» **Work order**
Please output exactly the lines of the material from the first through the line containing "bits [26:24]. -/", and nothing more.

» **Records**
______________________________
/-- `HKA_SEQ_CTRL.EN`, bits [31:31]. -/
def HKA_SEQ_CTRL_EN : Fld :=
  { blk := 20, reg := 0x0, lo := 31, w := 1, ty := rw, dom := die, rst := [0] }
/-- `HKA_SEQ_CTRL.GO`, bits [30:30]. -/
def HKA_SEQ_CTRL_GO : Fld :=
  { blk := 20, reg := 0x0, lo := 30, w := 1, ty := wo, dom := die, rst := [0] }
/-- `HKA_SEQ_CTRL.SYNC_RESTART`, bits [29:29]. -/
def HKA_SEQ_CTRL_SYNC_RESTART : Fld :=
  { blk := 20, reg := 0x0, lo := 29, w := 1, ty := rw, dom := die, rst := [0] }
/-- `HKA_SEQ_CTRL.TRIG`, bits [26:24]. -/
def HKA_SEQ_CTRL_TRIG : Fld :=
  { blk := 20, reg := 0x0, lo := 24, w := 3, ty := rw, dom := die, rst := [0] }
/-- `HKA_SEQ_CTRL.LENGTH`, bits [20:16]. -/
def HKA_SEQ_CTRL_LENGTH : Fld :=
  { blk := 20, reg := 0x0, lo := 16, w := 5, ty := rw, dom := die, rst := [0] }
/-- `HKA_SEQ_CTRL.PERIOD`, bits [15:0]. -/
def HKA_SEQ_CTRL_PERIOD : Fld :=
  { blk := 20, reg := 0x0, lo := 0, w := 16, ty := rw, dom := die, rst := [20] }
/-- `HKA_SEQ_STATUS.PENDING`, bits [31:31]. -/
def HKA_SEQ_STATUS_PENDING : Fld :=
  { blk := 20, reg := 0x4, lo := 31, w := 1, ty := ro, dom := die, rst := [0] }
/-- `HKA_SEQ_STATUS.RUNNING`, bits [30:30]. -/
def HKA_SEQ_STATUS_RUNNING : Fld :=
  { blk := 20, reg := 0x4, lo := 30, w := 1, ty := ro, dom := die, rst := [0] }
/-- `HKA_SEQ_STATUS.ENTRY`, bits [28:24]. -/
def HKA_SEQ_STATUS_ENTRY : Fld :=
  { blk := 20, reg := 0x4, lo := 24, w := 5, ty := ro, dom := die, rst := [0] }
/-- `HKA_SEQ_STATUS.PASS_COUNT`, bits [15:0]. -/
def HKA_SEQ_STATUS_PASS_COUNT : Fld :=
  { blk := 20, reg := 0x4, lo := 0, w := 16, ty := ro, dom := die, rst := [0] }
/-- `HKA_EVENT.URGENT_BUSY`, bits [4:4]. -/
def HKA_EVENT_URGENT_BUSY : Fld :=
  { blk := 20, reg := 0x8, lo := 4, w := 1, ty := w1c, dom := die, rst := [0] }
/-- `HKA_EVENT.URGENT_DONE`, bits [3:3]. -/
def HKA_EVENT_URGENT_DONE : Fld :=
  { blk := 20, reg := 0x8, lo := 3, w := 1, ty := w1c, dom := die, rst := [0] }
/-- `HKA_EVENT.LATE`, bits [2:2]. -/
def HKA_EVENT_LATE : Fld :=
  { blk := 20, reg := 0x8, lo := 2, w := 1, ty := w1c, dom := die, rst := [0] }
/-- `HKA_EVENT.OVERRUN`, bits [1:1]. -/
def HKA_EVENT_OVERRUN : Fld :=
  { blk := 20, reg := 0x8, lo := 1, w := 1, ty := w1c, dom := die, rst := [0] }
/-- `HKA_EVENT.PASS_DONE`, bits [0:0]. -/
def HKA_EVENT_PASS_DONE : Fld :=
  { blk := 20, reg := 0x8, lo := 0, w := 1, ty := w1c, dom := die, rst := [0] }
/-- `HKA_EVENT_MASK.ENABLE`, bits [4:0]. -/
def HKA_EVENT_MASK_ENABLE : Fld :=
  { blk := 20, reg := 0xC, lo := 0, w := 5, ty := rw, dom := die, rst := [18] }
/-- `HKA_OVERRUN.COUNT`, bits [31:0]. -/
def HKA_OVERRUN_COUNT : Fld :=
  { blk := 20, reg := 0x10, lo := 0, w := 32, ty := rc, dom := blk, rst := [0] }
/-- `HKA_URGENT.GO`, bits [31:31]. -/
def HKA_URGENT_GO : Fld :=
  { blk := 20, reg := 0x14, lo := 31, w := 1, ty := wo, dom := die, rst := [0] }
/-- `HKA_URGENT.MODE`, bits [17:16]. -/
def HKA_URGENT_MODE : Fld :=
  { blk := 20, reg := 0x14, lo := 16, w := 2, ty := rw, dom := die, rst := [0] }
/-- `HKA_URGENT.ALIGN`, bits [15:15]. -/
def HKA_URGENT_ALIGN : Fld :=
  { blk := 20, reg := 0x14, lo := 15, w := 1, ty := rw, dom := die, rst := [0] }
/-- `HKA_URGENT.INPUT_B`, bits [12:8]. -/
def HKA_URGENT_INPUT_B : Fld :=
  { blk := 20, reg := 0x14, lo := 8, w := 5, ty := rw, dom := die, rst := [0] }
/-- `HKA_URGENT.INPUT_A`, bits [4:0]. -/
def HKA_URGENT_INPUT_A : Fld :=
  { blk := 20, reg := 0x14, lo := 0, w := 5, ty := rw, dom := die, rst := [0] }
/-- `HKA_URGENT_RESULT.B`, bits [31:16]. -/
def HKA_URGENT_RESULT_B : Fld :=
  { blk := 20, reg := 0x18, lo := 16, w := 16, ty := ro, dom := blk, rst := [0] }
/-- `HKA_URGENT_RESULT.A`, bits [15:0]. -/
def HKA_URGENT_RESULT_A : Fld :=
  { blk := 20, reg := 0x18, lo := 0, w := 16, ty := ro, dom := blk, rst := [0] }
/-- `HKA_TEMP_k.TEMP`, bits [15:0]. -/
def HKA_TEMP_TEMP : Fld :=
  { blk := 20, reg := 0x20, lo := 0, w := 16, ty := ro, dom := die, rst := [0] }
/-- `HKA_TEMP_MAX.TEMP`, bits [15:0]. -/
def HKA_TEMP_MAX_TEMP : Fld :=
  { blk := 20, reg := 0x30, lo := 0, w := 16, ty := ro, dom := die, rst := [0] }
/-- `HKA_SEQ_ENTRY_e.MODE`, bits [17:16]. -/
def HKA_SEQ_ENTRY_MODE : Fld :=
  { blk := 20, reg := 0x100, lo := 16, w := 2, ty := rw, dom := die, rst := [0] }
/-- `HKA_SEQ_ENTRY_e.ALIGN`, bits [15:15]. -/
def HKA_SEQ_ENTRY_ALIGN : Fld :=
  { blk := 20, reg := 0x100, lo := 15, w := 1, ty := rw, dom := die, rst := [0] }
/-- `HKA_SEQ_ENTRY_e.INPUT_B`, bits [12:8]. -/
def HKA_SEQ_ENTRY_INPUT_B : Fld :=
  { blk := 20, reg := 0x100, lo := 8, w := 5, ty := rw, dom := die, rst := [0] }
/-- `HKA_SEQ_ENTRY_e.INPUT_A`, bits [4:0]. -/
def HKA_SEQ_ENTRY_INPUT_A : Fld :=
  { blk := 20, reg := 0x100, lo := 0, w := 5, ty := rw, dom := die, rst := [0] }
/-- `HKA_RESULT_e.B`, bits [31:16]. -/
def HKA_RESULT_B : Fld :=
  { blk := 20, reg := 0x200, lo := 16, w := 16, ty := ro, dom := blk, rst := [0] }
/-- `HKA_RESULT_e.A`, bits [15:0]. -/
def HKA_RESULT_A : Fld :=
  { blk := 20, reg := 0x200, lo := 0, w := 16, ty := ro, dom := blk, rst := [0] }
/-- `WCH_CTRL.SYNC_OUT_GO`, bits [1:1]. -/
def WCH_CTRL_SYNC_OUT_GO : Fld :=
  { blk := 21, reg := 0x0, lo := 1, w := 1, ty := wo, dom := die, rst := [0] }
/-- `WCH_CTRL.SYNC`, bits [0:0]. -/
def WCH_CTRL_SYNC : Fld :=
  { blk := 21, reg := 0x0, lo := 0, w := 1, ty := wo, dom := die, rst := [0] }
/-- `WCH_EVENT.LOW`, bits [31:16]. -/
def WCH_EVENT_LOW : Fld :=
  { blk := 21, reg := 0x8, lo := 16, w := 16, ty := w1c, dom := die, rst := [0] }
/-- `WCH_EVENT.HIGH`, bits [15:0]. -/
def WCH_EVENT_HIGH : Fld :=
  { blk := 21, reg := 0x8, lo := 0, w := 16, ty := w1c, dom := die, rst := [0] }
/-- `WCH_EVENT_MASK.ENABLE`, bits [31:0]. -/
def WCH_EVENT_MASK_ENABLE : Fld :=
  { blk := 21, reg := 0xC, lo := 0, w := 32, ty := rw, dom := die, rst := [4294967295] }
/-- `WCH_STAT_EVENT.OVERLOAD`, bits [31:16]. -/
def WCH_STAT_EVENT_OVERLOAD : Fld :=
  { blk := 21, reg := 0x10, lo := 16, w := 16, ty := w1c, dom := die, rst := [0] }
/-- `WCH_STAT_EVENT.SAT`, bits [15:0]. -/
def WCH_STAT_EVENT_SAT : Fld :=
  { blk := 21, reg := 0x10, lo := 0, w := 16, ty := w1c, dom := die, rst := [0] }
/-- `WCH_STAT_EVENT_MASK.ENABLE`, bits [31:0]. -/
def WCH_STAT_EVENT_MASK_ENABLE : Fld :=
  { blk := 21, reg := 0x14, lo := 0, w := 32, ty := rw, dom := die, rst := [4294901760] }
/-- `WCH_CFG_ERR.LAST_CH`, bits [19:16]. -/
def WCH_CFG_ERR_LAST_CH : Fld :=
  { blk := 21, reg := 0x18, lo := 16, w := 4, ty := ro, dom := die, rst := [0] }
/-- `WCH_CFG_ERR.CFG_ERR`, bits [0:0]. -/
def WCH_CFG_ERR_CFG_ERR : Fld :=
  { blk := 21, reg := 0x18, lo := 0, w := 1, ty := w1c, dom := die, rst := [0] }
/-- `WCH_CFG_ERR_MASK.ENABLE`, bits [0:0]. -/
def WCH_CFG_ERR_MASK_ENABLE : Fld :=
  { blk := 21, reg := 0x1C, lo := 0, w := 1, ty := rw, dom := die, rst := [1] }
/-- `WCH_CH_CFG_c.EN`, bits [31:31]. -/
def WCH_CH_CFG_EN : Fld :=
  { blk := 21, reg := 0x100, lo := 31, w := 1, ty := rw, dom := die, rst := [0] }
/-- `WCH_CH_CFG_c.SYNC_EN`, bits [30:30]. -/
def WCH_CH_CFG_SYNC_EN : Fld :=
  { blk := 21, reg := 0x100, lo := 30, w := 1, ty := rw, dom := die, rst := [1] }
/-- `WCH_CH_CFG_c.SRC`, bits [29:28]. -/
def WCH_CH_CFG_SRC : Fld :=
  { blk := 21, reg := 0x100, lo := 28, w := 2, ty := rw, dom := die, rst := [0] }
/-- `WCH_CH_CFG_c.SRC_SEL`, bits [27:20]. -/
def WCH_CH_CFG_SRC_SEL : Fld :=
  { blk := 21, reg := 0x100, lo := 20, w := 8, ty := rw, dom := die, rst := [0] }
/-- `WCH_CH_CFG_c.DEC`, bits [19:16]. -/
def WCH_CH_CFG_DEC : Fld :=
  { blk := 21, reg := 0x100, lo := 16, w := 4, ty := rw, dom := die, rst := [0] }
/-- `WCH_CH_CFG_c.FIR_SEL`, bits [14:10]. -/
def WCH_CH_CFG_FIR_SEL : Fld :=
  { blk := 21, reg := 0x100, lo := 10, w := 5, ty := rw, dom := die, rst := [0] }
/-- `WCH_CH_CFG_c.BIQ_SEL`, bits [9:5]. -/
def WCH_CH_CFG_BIQ_SEL : Fld :=
  { blk := 21, reg := 0x100, lo := 5, w := 5, ty := rw, dom := die, rst := [0] }
/-- `WCH_CH_SHIFT_c.BIQ_SHIFT`, bits [13:8]. -/
def WCH_CH_SHIFT_BIQ_SHIFT : Fld :=
  { blk := 21, reg := 0x104, lo := 8, w := 6, ty := rw, dom := die, rst := [0] }
/-- `WCH_CH_SHIFT_c.FIR_SHIFT`, bits [4:0]. -/
def WCH_CH_SHIFT_FIR_SHIFT : Fld :=
  { blk := 21, reg := 0x104, lo := 0, w := 5, ty := rw, dom := die, rst := [16] }
/-- `WCH_CH_STEP_c.STEP`, bits [23:0]. -/
def WCH_CH_STEP_STEP : Fld :=
  { blk := 21, reg := 0x108, lo := 0, w := 24, ty := rw, dom := die, rst := [65536] }
/-- `WCH_CH_DELAY_c.DELAY`, bits [9:0]. -/
def WCH_CH_DELAY_DELAY : Fld :=
  { blk := 21, reg := 0x10C, lo := 0, w := 10, ty := rw, dom := die, rst := [0] }
/-- `WCH_CH_HIGH_c.HIGH`, bits [23:0]. -/
def WCH_CH_HIGH_HIGH : Fld :=
  { blk := 21, reg := 0x110, lo := 0, w := 24, ty := rw, dom := die, rst := [8388607] }
/-- `WCH_CH_LOW_c.LOW`, bits [23:0]. -/
def WCH_CH_LOW_LOW : Fld :=
  { blk := 21, reg := 0x114, lo := 0, w := 24, ty := rw, dom := die, rst := [8388608] }
/-- `WCH_CH_THR_c.HIGH_EN`, bits [31:31]. -/
def WCH_CH_THR_HIGH_EN : Fld :=
  { blk := 21, reg := 0x118, lo := 31, w := 1, ty := rw, dom := die, rst := [0] }
/-- `WCH_CH_THR_c.LOW_EN`, bits [30:30]. -/
def WCH_CH_THR_LOW_EN : Fld :=
  { blk := 21, reg := 0x118, lo := 30, w := 1, ty := rw, dom := die, rst := [0] }
/-- `WCH_CH_THR_c.HYST`, bits [23:8]. -/
def WCH_CH_THR_HYST : Fld :=
  { blk := 21, reg := 0x118, lo := 8, w := 16, ty := rw, dom := die, rst := [0] }
/-- `WCH_CH_THR_c.PERSIST`, bits [7:0]. -/
def WCH_CH_THR_PERSIST : Fld :=
  { blk := 21, reg := 0x118, lo := 0, w := 8, ty := rw, dom := die, rst := [1] }
/-- `WCH_CH_OUT_c.OUT`, bits [31:0]. -/
def WCH_CH_OUT_OUT : Fld :=
  { blk := 21, reg := 0x11C, lo := 0, w := 32, ty := ro, dom := blk, rst := [0] }
/-- `WCH_CH_STATUS_c.HIGH_DECL`, bits [31:31]. -/
def WCH_CH_STATUS_HIGH_DECL : Fld :=
  { blk := 21, reg := 0x120, lo := 31, w := 1, ty := ro, dom := blk, rst := [0] }
/-- `WCH_CH_STATUS_c.LOW_DECL`, bits [30:30]. -/
def WCH_CH_STATUS_LOW_DECL : Fld :=
  { blk := 21, reg := 0x120, lo := 30, w := 1, ty := ro, dom := blk, rst := [0] }
/-- `WCH_CH_STATUS_c.OUT_COUNT`, bits [15:0]. -/
def WCH_CH_STATUS_OUT_COUNT : Fld :=
  { blk := 21, reg := 0x120, lo := 0, w := 16, ty := ro, dom := blk, rst := [0] }
/-- `WCH_CH_LOST_c.COUNT`, bits [31:0]. -/
def WCH_CH_LOST_COUNT : Fld :=
  { blk := 21, reg := 0x124, lo := 0, w := 32, ty := rc, dom := blk, rst := [0] }
/-! ### Registers of spec/15_pair_line_modem.md -/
______________________________
» **Written response**
/-- `HKA_SEQ_CTRL.EN`, bits [31:31]. -/
def HKA_SEQ_CTRL_EN : Fld :=
  { blk := 20, reg := 0x0, lo := 31, w := 1, ty := rw, dom := die, rst := [0] }
/-- `HKA_SEQ_CTRL.GO`, bits [30:30]. -/
def HKA_SEQ_CTRL_GO : Fld :=
  { blk := 20, reg := 0x0, lo := 30, w := 1, ty := wo, dom := die, rst := [0] }
/-- `HKA_SEQ_CTRL.SYNC_RESTART`, bits [29:29]. -/
def HKA_SEQ_CTRL_SYNC_RESTART : Fld :=
  { blk := 20, reg := 0x0, lo := 29, w := 1, ty := rw, dom := die, rst := [0] }
/-- `HKA_SEQ_CTRL.TRIG`, bits [26:24]. -/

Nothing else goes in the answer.